1--Homology-based method;
2--Structure-based method;
3--Hybrid of homology-based and structure-based method.
input_filename input genome assembly path
output_filename output files path
optional arguments:
-h, --help show this help message and exit
-e, --hmmer_evalue Expectation value threshold for saving hits of homology search (default: 1e-10)
-v, --blast_evalue Expectation value threshold for sequences alignment search (default: 1e-10)
-l, --length_factor Threshold of the local alignment length relative to the the BLAST query length (default: 0.3)
-c, --copy_number_factor Threshold of the copy number that determines the SINE boundary (default: 0.15)
-s, --shift Maximum threshold of the boundary shift (default: 80)
-g, --gap Maximum threshold of the trancated gap (default: 10)
-minc, --copy_number Minimum threshold of the copy number for each element (default: 20)
-a, --animal If set to 1, then Hmmer will search SINE using the animal hmm files from Dfam. (default: 0)
-b, --boundary Output SINE seed boundaries based on TSD or MSA (default: msa)
-f, --figure Output the SINE seed MSA figures and copy number profiles (y/n). Please note that this step may take a long time to process. (default: n)
-auto, --automatically_continue If set to 1, then the program will skip finished steps and continue unifinished steps for a previously processed output dir. (default: 0)
-r, --non_redundant Annotate SINE in the whole genome based on the non—redundant library (y/n) (default: y)
-t, --threads Threads for each tool in AnnoSINE (default: 36)
-irf, --irf_path Path to the irf program (default: '')
-rpm, --RepeatMasker_enable If set to 0, then will not run RepearMasker (Step 8 for the code). (default: 1)
Genome sequence(fasta format).
- Redundant SINE library: $ Step7_cluster_output.fasta
- Non-redundant SINE library with serial number: $Seed_SINE.fa.
- Whole-genome SINE annotation: $Input_genome.fasta.out.
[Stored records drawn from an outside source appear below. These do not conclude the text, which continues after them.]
-- ==== Sys2Proof/Laws/State.lean ====
section
/-! SUPPORT. The small lemmas of the state's updates: one per field per update, true by rfl, so that no proof unfolds a
record update. -/

namespace Sys2Proof.Machine

variable (s : State)

@[simp] theorem State.modifyBank_params (f : Nat) (g : Bank → Bank) : (s.modifyBank f g).params = s.params := rfl
@[simp] theorem State.modifyBank_banks (f : Nat) (g : Bank → Bank) : (s.modifyBank f g).banks = s.banks.modify f g := rfl
@[simp] theorem State.modifyBank_ports (f : Nat) (g : Bank → Bank) : (s.modifyBank f g).ports = s.ports := rfl
@[simp] theorem State.modifyBank_cur (f : Nat) (g : Bank → Bank) : (s.modifyBank f g).cur = s.cur := rfl
@[simp] theorem State.modifyBank_agenda (f : Nat) (g : Bank → Bank) : (s.modifyBank f g).agenda = s.agenda := rfl

@[simp] theorem State.modifyPort_params (p : Nat) (g : Port → Port) : (s.modifyPort p g).params = s.params := rfl
@[simp] theorem State.modifyPort_banks (p : Nat) (g : Port → Port) : (s.modifyPort p g).banks = s.banks := rfl
@[simp] theorem State.modifyPort_ports (p : Nat) (g : Port → Port) : (s.modifyPort p g).ports = s.ports.modify p g := rfl
@[simp] theorem State.modifyPort_cur (p : Nat) (g : Port → Port) : (s.modifyPort p g).cur = s.cur := rfl
@[simp] theorem State.modifyPort_agenda (p : Nat) (g : Port → Port) : (s.modifyPort p g).agenda = s.agenda := rfl

@[simp] theorem State.setPending_params (f : Nat) (v : Bool) : (s.setPending f v).params = s.params := rfl
@[simp] theorem State.setPending_ports (f : Nat) (v : Bool) : (s.setPending f v).ports = s.ports := rfl
@[simp] theorem State.setPending_cur (f : Nat) (v : Bool) : (s.setPending f v).cur = s.cur := rfl
@[simp] theorem State.setPending_agenda (f : Nat) (v : Bool) : (s.setPending f v).agenda = s.agenda := rfl

@[simp] theorem State.deliver_params (p : Nat) (r : Response) : (s.deliver p r).params = s.params := rfl
@[simp] theorem State.deliver_banks (p : Nat) (r : Response) : (s.deliver p r).banks = s.banks := rfl
@[simp] theorem State.deliver_cur (p : Nat) (r : Response) : (s.deliver p r).cur = s.cur := rfl
@[simp] theorem State.deliver_agenda (p : Nat) (r : Response) : (s.deliver p r).agenda = s.agenda := rfl

@[simp] theorem State.raise_params (p : Nat) (e : Status) : (s.raise p e).params = s.params := rfl
@[simp] theorem State.raise_banks (p : Nat) (e : Status) : (s.raise p e).banks = s.banks := rfl
@[simp] theorem State.raise_cur (p : Nat) (e : Status) : (s.raise p e).cur = s.cur := rfl
@[simp] theorem State.raise_agenda (p : Nat) (e : Status) : (s.raise p e).agenda = s.agenda := rfl

@[simp] theorem State.park_params (p : Nat) (c : InFlight) : (s.park p c).params = s.params := rfl
@[simp] theorem State.park_banks (p : Nat) (c : InFlight) : (s.park p c).banks = s.banks := rfl
@[simp] theorem State.park_cur (p : Nat) (c : InFlight) : (s.park p c).cur = s.cur := rfl
@[simp] theorem State.park_agenda (p : Nat) (c : InFlight) : (s.park p c).agenda = s.agenda := rfl

@[simp] theorem State.offer_params (p : Nat) (packet : List Byte) : (s.offer p packet).params = s.params := rfl
@[simp] theorem State.offer_banks (p : Nat) (packet : List Byte) : (s.offer p packet).banks = s.banks := rfl
@[simp] theorem State.offer_cur (p : Nat) (packet : List Byte) : (s.offer p packet).cur = s.cur := rfl
@[simp] theorem State.offer_agenda (p : Nat) (packet : List Byte) : (s.offer p packet).agenda = s.agenda := rfl

@[simp] theorem State.takeRequest_params (p : Nat) : (s.takeRequest p).params = s.params := rfl
@[simp] theorem State.takeRequest_banks (p : Nat) : (s.takeRequest p).banks = s.banks := rfl
@[simp] theorem State.takeRequest_cur (p : Nat) : (s.takeRequest p).cur = s.cur := rfl
@[simp] theorem State.takeRequest_agenda (p : Nat) : (s.takeRequest p).agenda = s.agenda := rfl

@[simp] theorem State.turn_params (p : Nat) : (s.turn p).params = s.params := rfl
@[simp] theorem State.turn_banks (p : Nat) : (s.turn p).banks = s.banks := rfl
@[simp] theorem State.turn_ports (p : Nat) : (s.turn p).ports = s.ports := rfl
@[simp] theorem State.turn_cur (p : Nat) : (s.turn p).cur = p := rfl
@[simp] theorem State.turn_agenda (p : Nat) : (s.turn p).agenda = s.agenda := rfl

@[simp] theorem State.powerOn_params : s.powerOn.params = s.params := rfl
@[simp] theorem State.powerOn_cur : s.powerOn.cur = s.cur := rfl
@[simp] theorem State.powerOn_agenda : s.powerOn.agenda = s.agenda := rfl

@[simp] theorem State.reachLock_params (p f : Nat) (conc : Bool) : (s.reachLock p f conc).params = s.params := by
  cases conc <;> rfl
@[simp] theorem State.reachLock_ports (p f : Nat) (conc : Bool) : (s.reachLock p f conc).ports = s.ports := by
  cases conc <;> rfl
@[simp] theorem State.reachLock_cur (p f : Nat) (conc : Bool) : (s.reachLock p f conc).cur = s.cur := by
  cases conc <;> rfl
@[simp] theorem State.reachLock_agenda (p f : Nat) (conc : Bool) : (s.reachLock p f conc).agenda = s.agenda := by
  cases conc <;> rfl

theorem State.setPending_eq (f : Nat) (v : Bool) :
    s.setPending f v = s.modifyBank f (fun b => { b with guard := { b.guard with configPending := v } }) := rfl

theorem State.deliver_eq (p : Nat) (r : Response) :
    s.deliver p r = s.modifyPort p (fun port => { port with inFlight := none, delivered := port.delivered ++ [r] }) := rfl

theorem State.park_eq (p : Nat) (c : InFlight) :
    s.park p c = s.modifyPort p (fun port => { port with inFlight := some c }) := rfl

@[simp] theorem State.bank?_deliver (p : Nat) (r : Response) (f : Nat) : (s.deliver p r).bank? f = s.bank? f := rfl
@[simp] theorem State.bank?_park (p : Nat) (c : InFlight) (f : Nat) : (s.park p c).bank? f = s.bank? f := rfl
@[simp] theorem State.bank?_modifyPort (p : Nat) (g : Port → Port) (f : Nat) :
    (s.modifyPort p g).bank? f = s.bank? f := rfl
@[simp] theorem State.port?_modifyBank (f : Nat) (g : Bank → Bank) (p : Nat) :
    (s.modifyBank f g).port? p = s.port? p := rfl
@[simp] theorem State.physicalBytes_modifyBank (f : Nat) (g : Bank → Bank) :
    (s.modifyBank f g).physicalBytes = s.physicalBytes := rfl
@[simp] theorem State.physicalBytes_modifyPort (p : Nat) (g : Port → Port) :
    (s.modifyPort p g).physicalBytes = s.physicalBytes := rfl

/-- What bank `f'` is after bank `f` was changed. -/
theorem State.bank?_modifyBank (f f' : Nat) (g : Bank → Bank) :
    (s.modifyBank f g).bank? f' = if f = f' then (s.bank? f').map g else s.bank? f' := by
  simp [State.bank?, State.modifyBank, List.getElem?_modify]
  split <;> simp

@[simp] theorem State.bank?_modifyBank_self (f : Nat) (g : Bank → Bank) :
    (s.modifyBank f g).bank? f = (s.bank? f).map g := by simp [State.bank?_modifyBank]

/-- What port `q` is after port `p` was changed. -/
theorem State.port?_modifyPort (p q : Nat) (g : Port → Port) :
    (s.modifyPort p g).port? q = if p = q then (s.port? q).map g else s.port? q := by
  simp [State.port?, State.modifyPort, List.getElem?_modify]
  split <;> simp

/-- Two changes of one bank are one change. -/
theorem State.modifyBank_modifyBank (f : Nat) (g h : Bank → Bank) :
    (s.modifyBank f g).modifyBank f h = s.modifyBank f (h ∘ g) := by
  simp only [State.modifyBank, State.mk.injEq, true_and, and_true]
  apply List.ext_getElem?
  intro j
  simp only [List.getElem?_modify]
  by_cases hj : f = j <;> cases s.banks[j]? <;> simp [hj]

/-- Changing a bank the engine has by a function that gives `b'` on it is putting `b'` there. -/
theorem State.modifyBank_eq_const {f : Nat} {b b' : Bank} {g : Bank → Bank} (hb : s.bank? f = some b)
    (hg : g b = b') : s.modifyBank f g = s.modifyBank f (fun _ => b') := by
  simp only [State.modifyBank, State.mk.injEq, true_and, and_true]
  apply List.ext_getElem?
  intro j
  simp only [List.getElem?_modify]
  by_cases h : f = j
  · subst h
    simp [State.bank?] at hb
    simp [hb, hg]
  · simp [h]

/-- Putting a bank where it already is changes nothing. -/
theorem State.modifyBank_same {f : Nat} {b : Bank} (hb : s.bank? f = some b) :
    s.modifyBank f (fun _ => b) = s := by
  cases s with
  | mk params banks ports cur agenda =>
    simp only [State.modifyBank, State.mk.injEq, true_and, and_true]
    apply List.ext_getElem?
    intro j
    simp only [List.getElem?_modify]
    by_cases h : f = j
    · subst h
      simp [State.bank?] at hb
      simp [hb]
    · simp [h]

/-- A bank change and a port change do not meet. -/
theorem State.modifyBank_modifyPort (f p : Nat) (g : Bank → Bank) (h : Port → Port) :
    (s.modifyBank f g).modifyPort p h = (s.modifyPort p h).modifyBank f g := rfl

end Sys2Proof.Machine
end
This file contains high-similarity SINE annotations.
- SINE candidates information predicted by homology search: $ ../Family_Seq/Family_Name/Family_Name.out. (m=1 or 3 required)
- SINE candidate sequences predicted by structure search: $ ../Input_Files/Input_genome-matches.fasta. (m=2 or 3 required)
- Extended candidate sequences for TSD search: $ Step1_extend_tsd_input.fa
- TSD identification outputs: $ Step2_tsd.txt
- MSA extended input sequences flanked with TSD: $ Step2_extend_blast_input.fa
- MSA output: $ Step3_blast_output.out
- Intermediate sequences with MSA quality examination: $ Step3_blast_process_output.fa
- SINE candidate sequences after MSA quality examination: $ Step4_rna_input.fasta
- SINE candidates blast against RNA database outputs $ Step4_rna_output.out
- Classified SINE candidates after RNA examintation $ Step4_rna_output.fasta
- TRF output $ Step4_rna_output.fasta.2.5.7.80.10.10.2000.dat
- SINE candidates after removing elements consist of tandem repeats $ Step5_trf_output.fasta
- SINE candidate sequences after extension: $ Step6_irf_input.fasta.
- IRF output $ Step6_irf_input.fasta.2.3.5.80.10.20.500000.10000.dat
- SINE candidates after removing elements flanked with inverted repeats: $ Step6_irf_output.fasta
- CD-HIT output: $ Step7_cluster_output.fasta.clstr
You can test the AnnoSINE with one chromosome in Arabisopsis thaliana (it takes about 6 mins).
cd ./AnnoSINE/Testing
python3 ../bin/AnnoSINE.py -t 20 3 A.thaliana_Chr4.fasta ./Output_Files
Results of AnnoSINE tests on testing data are saved in Output_Files.